Yes. They are vinyl. I applied soapy water, peeled the back off, lined it up where I wanted it, laid it down and use a flat card to get the air bubbles out, just like window tint. Then I peeled off the "protector paper" and that's it. You can find them on ebay too. I had mine made because I couldn't find them big enough and I wanted it to be big enough to look right on my boards. I think mine are 18 inches wide and 15 inches tall. They were high though, $15 each, but well worth it when I was done. If you cant find a place or don't know if what you are getting is right, I can find out where I got mine from and maybe you can give them a call. A friend of mine told me about this place and he also picked them up for me. They also make cornhole boards. They are located in NC. As a matter of fact, I will ask my buddy for their info and post it here for future reference. I think they have a website too.
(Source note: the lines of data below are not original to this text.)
/-! ## The rail (chapters 03 to 07) -/

/-- The regulation loop of a rail, run by its leader (R104-R110, R127). -/
structure Loop where
  /-- Coefficients and REG_CFG in force | 176 | R106, R111 | spec -/
  coef : Coef := {}
  /-- A coefficient set delivered, in use from the next tick boundary | 176 | R109 | DC 2 -/
  coefNext : Option Coef := none
  /-- e_prev, 16 fractional bits | 32 | R110 | DC 2 -/
  ePrev : Int := 0
  /-- i, 14 fractional bits | 32 | R108 | DC 2 -/
  i : Int := 0
  /-- y1, 14 fractional bits | 32 | R108 | DC 2 -/
  y1 : Int := 0
  /-- y2, 14 fractional bits | 32 | R108 | DC 2 -/
  y2 : Int := 0
  /-- d_prev, D in force, D-LSB with 16 fractional bits | 32 | R105, R108, R110 | DC 2 -/
  dPrev : Int := 0
  /-- Present reference, set-point code with 16 fractional bits | 32 | R127 | DC 2 -/
  ref : Nat := 0
  /-- Target code in force | 16 | R134 | DC 2 -/
  target : Nat := 0
  /-- CLAMPED | 1 | R135 | spec -/
  clamped : Bool := false
  /-- DEM, diode emulation enabled in the members | 1 | R135 | spec -/
  dem : Bool := false
  /-- DEM_HOLD ticks remaining | 8 | R110 | DC 2 -/
  demLeft : Nat := 0
  /-- The leader's control-tick count | 32 | R57, R77 | DC 2 -/
  ticks : Nat := 0
  /-- i_rail of the last tick, 10 mA units | 32 | R107 | DC 2 -/
  iRail : Int := 0
  /-- e[k] of the last tick, 16 fractional bits | 32 | R104 | DC 2 -/
  e : Int := 0
  deriving DecidableEq, Repr

/-- Set-points, their selection and the slew rates of a rail (R119-R130). -/
structure SetPt where
  /-- Stored set-points | 8 x 16 | R119 | spec -/
  stored : Vector Nat 8 := Vector.replicate 8 0
  /-- The start target is set by direct code | 1 | R113, R120 | spec -/
  direct : Bool := false
  /-- Start target by direct code | 16 | R120 | DC 2 -/
  code : Nat := 0
  /-- Index in force; meaning nothing while direct | 3 | R120, R134 | spec -/
  index : Nat := 0
  /-- Pending index | 4 | R124 | DC 2 -/
  pending : Option Nat := none
  /-- MODE, pin-bound | 1 | R111, R120 | spec -/
  pinBound : Bool := false
  /-- SEL_BIND | 16 | R121 | spec -/
  selBind : BitVec 16 := 0x0FFF
  /-- SLEW | 16 | R126 | spec -/
  slew : Nat := 10
  /-- START_SLEW | 16 | R126 | spec -/
  startSlew : Nat := 10
  /-- STOP_SLEW | 16 | R126 | spec -/
  stopSlew : Nat := 10
  /-- RETARGETS | 16 | R134 | DC 2 -/
  retargets : Nat := 0
  /-- A target is under way whose reaching raises the event | 1 | R129 | DC 2 -/
  owed : Bool := false
  /-- START_FAIL | 1 | R135 | spec -/
  startFail : Bool := false
  /-- SEL_EMPTY | 1 | R135 | spec -/
  selEmpty : Bool := false
  deriving DecidableEq, Repr

/-- A rail's phase policy record (R144). -/
structure Policy where
  /-- MODE AUTO | 8 | R144 | spec -/
  auto : Bool := false
  /-- POS_MAX | 8 | R144 | spec -/
  posMax : Nat := 16
  /-- A_MIN | 16 | R144 | spec -/
  aMin : Nat := 1
  /-- ADD_I, mA | 16 | R144 | spec -/
  addI : Nat := 2800
  /-- SHED_I, mA | 16 | R144 | spec -/
  shedI : Nat := 1500
  /-- ADD_MARGIN | 8 | R144 | spec -/
  addMargin : Nat := 0
  /-- SHED_STEP | 8 | R144 | spec -/
  shedStep : Nat := 1
  /-- SHED_QUAL | 8 | R144 | spec -/
  shedQual : Nat := 8
  /-- STEP_E, e-LSB | 8 | R144 | spec -/
  stepE : Nat := 20
  /-- DWELL, µs | 16 | R144 | spec -/
  dwell : Nat := 50
  /-- HOLDOFF, control ticks | 16 | R144 | spec -/
  holdoff : Nat := 50
  deriving DecidableEq, Repr

/-- A rail's phase manager context (R136-R155, R167). -/
structure PhaseCtx where
  /-- Policy in force | 128 | R144 | spec -/
  pol : Policy := {}
  /-- Policy waiting for the next control-tick boundary or start | 128 | R145 | DC 2 -/
  polNext : Option Policy := none
  /-- A in force | 16 | R137, R167 | DC 2 -/
  a : Nat := 1
  /-- M as last written | 16 | R136, R167 | DC 2 -/
  m : Nat := 1
  /-- ROT | 8 | R155 | spec -/
  rot : Nat := 0
  /-- Pending shed target | 16 | R148, R167 | DC 2 -/
  pend : Option Nat := none
  /-- The dwell has ended: the APPLY of the pending shed is sent, and commits at the next rail period boundary | 1 | R149 | DC 2 -/
  committing : Bool := false
  /-- A of an APPLY that commits no shed, sent and in force from the next rail period boundary | 16 | R142, R147 | DC 2 -/
  aNext : Option Nat := none
  /-- Consecutive boundaries at which the shed condition has held | 8 | R148 | DC 2 -/
  qual : Nat := 0
  /-- A holdoff runs | 1 | R151 | DC 2 -/
  holdoff : Bool := false
  /-- SHEDS | 16 | R167 | DC 2 -/
  sheds : Nat := 0
  /-- CANCELS | 16 | R167 | DC 2 -/
  cancels : Nat := 0
  /-- READDS | 16 | R167 | DC 2 -/
  readds : Nat := 0
  /-- PREADD_NOW | 1 | R167 | DC 2 -/
  preaddNow : Bool := false
  /-- ORDER TUMBLE | 1 | R154 | spec -/
  tumble : Bool := false
  /-- TUMBLE_SRC on-time strobe | 1 | R154 | spec -/
  tumbleStrobe : Bool := false
  /-- TUMBLE_INT | 16 | R154 | spec -/
  tumbleInt : Nat := 500
  /-- Rotations due and deferred by a dwell, or made due by the end of a holdoff | 8 | R153, R155 | DC 2 -/
  rotDue : Nat := 0
  /-- Rotations due in the holdoff that runs | 8 | R155 | DC 2 -/
  rotHeld : Nat := 0
  /-- A firing order waits for the next control-tick boundary or start: tumble, source, interval | 32 | R171 | DC 2 -/
  orderNext : Option (Bool × Bool × Nat) := none
  /-- A broadcast ARM has been sent in this switching period | 1 | R150 | DC 2 -/
  armSent : Bool := false
  deriving DecidableEq, Repr

/-- Limits, window and protection of a rail (R200-R209, R221). -/
structure Prot where
  /-- PK_LIM set | 8 | R200 | spec -/
  pkLim : Nat := 0xA0
  /-- RAMP set | 8 | R200 | spec -/
  ramp : Nat := 0x10
  /-- ILIM set; none stands for the reset value 300 x RATED | 32 | R200 | spec -/
  ilim : Option Nat := none
  /-- NEG_ILIM set; none stands for the reset value 50 x MEMBER_N | 16 | R200 | spec -/
  negIlim : Option Nat := none
  /-- KLIM | 16 | R200 | spec -/
  klim : Nat := 0x0080
  /-- ILIM that the leader has latched, in force from its next tick boundary | 32 | R200 | DC 2 -/
  ilimNext : Option Nat := none
  /-- NEG_ILIM and KLIM that the leader has latched, in force from its next tick boundary | 32 | R200 | DC 2 -/
  sinkNext : Option (Nat × Nat) := none
  /-- THR_STEP | 3 | R201 | DC 2 -/
  thrStep : Nat := 0
  /-- Hem tick at which THR_STEP last changed or the policy was last restarted | 64 | R290, R299 | DC 2 -/
  thrAt : Nat := 0
  /-- OV_MV | 16 | R203 | spec -/
  ovMv : Nat := 50
  /-- UV_MV | 16 | R203 | spec -/
  uvMv : Nat := 50
  /-- OV_FILT | 8 | R204 | spec -/
  ovFilt : Nat := 4
  /-- UV_FILT | 16 | R204 | spec -/
  uvFilt : Nat := 100
  /-- AUTO_CLR | 1 | R207, R221 | spec -/
  autoClr : Bool := false
  /-- OV code in force | 10 | R203, R222 | DC 2 -/
  ovCode : Nat := 0
  /-- UV code in force | 10 | R203, R222 | DC 2 -/
  uvCode : Nat := 0
  /-- V_now: the reference at the last control-tick boundary, set-point code with 16 fractional bits | 32 | R203 | DC 2 -/
  vNow : Nat := 0
  /-- V_prev: the reference one tick before it | 32 | R203 | DC 2 -/
  vPrev : Nat := 0
  /-- OV_NOW | 1 | R221 | spec -/
  ovNow : Bool := false
  /-- UV_NOW | 1 | R221 | spec -/
  uvNow : Bool := false
  /-- OV_TRIP | 1 | R221 | spec -/
  ovTrip : Bool := false
  /-- UV_TRIP | 1 | R221 | spec -/
  uvTrip : Bool := false
  /-- THR_FAIL_OV | 1 | R221 | spec -/
  thrFailOv : Bool := false
  /-- THR_FAIL_UV | 1 | R221 | spec -/
  thrFailUv : Bool := false
  /-- SUP_XCHK | 1 | R221 | spec -/
  supXchk : Bool := false
  /-- LIMITING | 1 | R221 | spec -/
  limiting : Bool := false
  /-- NEG_LIMITING | 1 | R221 | spec -/
  negLimiting : Bool := false
  /-- Consecutive ticks with i_rail at or above zero under NEG_LIMITING | 4 | R202 | DC 2 -/
  negTicks : Nat := 0
  /-- SENSE_FAULT: members sense LOCAL until the next start | 1 | R31 | DC 2 -/
  senseFault : Bool := false
  deriving DecidableEq, Repr

/-- One rail. -/
structure Rail where
  /-- Rail state | 3 | R99 | DC 2 -/
  st : RailSt := .off
  /-- The leader has released the rail | 1 | R114 | DC 2 -/
  released : Bool := false
  /-- The pre-start measurement is awaited | 1 | R114 | DC 2 -/
  measuring : Bool := false
  /-- System converter of the pre-start measurement: that of SYS_CONV as it was asked for | 2 | R272 | DC 2 -/
  measOn : Nat := 3
  /-- Present leader | 8 | R76, R97 | DC 2 -/
  leader : Nat := 0
  /-- The regulation loop | - | R105 | spec -/
  loop : Loop := {}
  /-- Set-points and slews | - | R119 | spec -/
  sp : SetPt := {}
  /-- Phase manager context | - | R136 | spec -/
  ph : PhaseCtx := {}
  /-- Protection | - | R200 | spec -/
  prot : Prot := {}
  /-- FSW, Hz | 32 | R182 | spec -/
  fsw : Nat := 3000000
  /-- PERIOD set, 16.16 | 32 | R182 | spec -/
  period : Nat := 0x21555555
  /-- The leader stops sending (its silence), bank hub count of check points without HEARTBEAT | 2 | R81 | DC 2 -/
  hubMissing : Nat := 0
  /-- TAKEOVERS | 8 | R97 | DC 2 -/
  takeovers : Nat := 0
  /-- LEADER_SILENT | 1 | R98 | spec -/
  leaderSilent : Bool := false
  /-- LEADER_CONFLICT | 1 | R98 | spec -/
  leaderConflict : Bool := false
  /-- Manager's rank, role and index rewrite is due | 1 | R78, R217 | DC 2 -/
  rewriteDue : Bool := false
  /-- Former leaders to be sent ISOLATE, one for each takeover, oldest first | 9 each | R80, R82 | DC 2 -/
  formerDue : List Nat := []
  /-- The state from which the rail has entered OFF in the control tick in progress | 3 | R101 | DC 2 -/
  offFrom : Option RailSt := none
  /-- Chatter count | 8 | R234 | DC 2 -/
  chatter : Nat := 0
  /-- The rail is qualifying in a running slot | 1 | R234 | DC 2 -/
  qualifying : Bool := false
  /-- The rail is supervised | 1 | R234 | DC 2 -/
  supervised : Bool := false
  /-- A counted fall has already recorded its CHATTER pressing | 1 | R234 | DC 2 -/
  fallSeen : Bool := false
  /-- The supervisor's most recent sample of the rail lies inside its window | 1 | R233 | DC 2 -/
  supIn : Bool := true
  /-- Hem tick of the last rise of PG_RAW | 64 | R234 | DC 2 -/
  pgAt : Option Nat := none
  deriving DecidableEq, Repr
Edit: They have a facebook page, but the number is 336-427-5560

They even have different team vinyl wraps that wraps the entire board.


----------



## ClaytonB (Jun 18, 2014)

So I have decided to go against getting the decals due to the cost of them. So my question is, can I stain the boards first and then paint the logo? If so what type of paint would work best to prevent bleeding of the stain or paint into the other? I am going to seal with your polycrillic as mentioned previously.


----------



## RandyReed (Jul 30, 2014)

ClaytonB said:


> So I have decided to go against getting the decals due to the cost of them. So my question is, can I stain the boards first and then paint the logo? If so what type of paint would work best to prevent bleeding of the stain or paint into the other? I am going to seal with your polycrillic as mentioned previously.


 Yes, that's exactly what I did. The rams head is a decal, everything else I painted. I used an oil base wipe stain for my back round color of the basketball floor, then I used a vinyl basecoat in tarheel blue and white. Any vinyl or oil base paint will work......latex may bleed unless you put on multiple coats....which you don't want to do.


----------



## epicfail48 (Mar 27, 2014)

With staining and having a logo, the first thing that hops to my mind is to stain the board and then use a router with a template to carve out. The logo. Stains usually don't penetrate too deep, so wherever the router cuts would leave the natural wood color. Only issue is this really would work if you wanted a smooth surface, unless you were to do something special like fill the recess with a casting acrylic or some such nonesense


----------



## RandyReed (Jul 30, 2014)

epicfail48 said:


> With staining and having a logo, the first thing that hops to my mind is to stain the board and then use a router with a template to carve out. The logo. Stains usually don't penetrate too deep, so wherever the router cuts would leave the natural wood color. Only issue is this really would work if you wanted a smooth surface, unless you were to do something special like fill the recess with a casting acrylic or some such nonesense


 Yeah, you would want a smooth surface.....although you do make for a good idea.


----------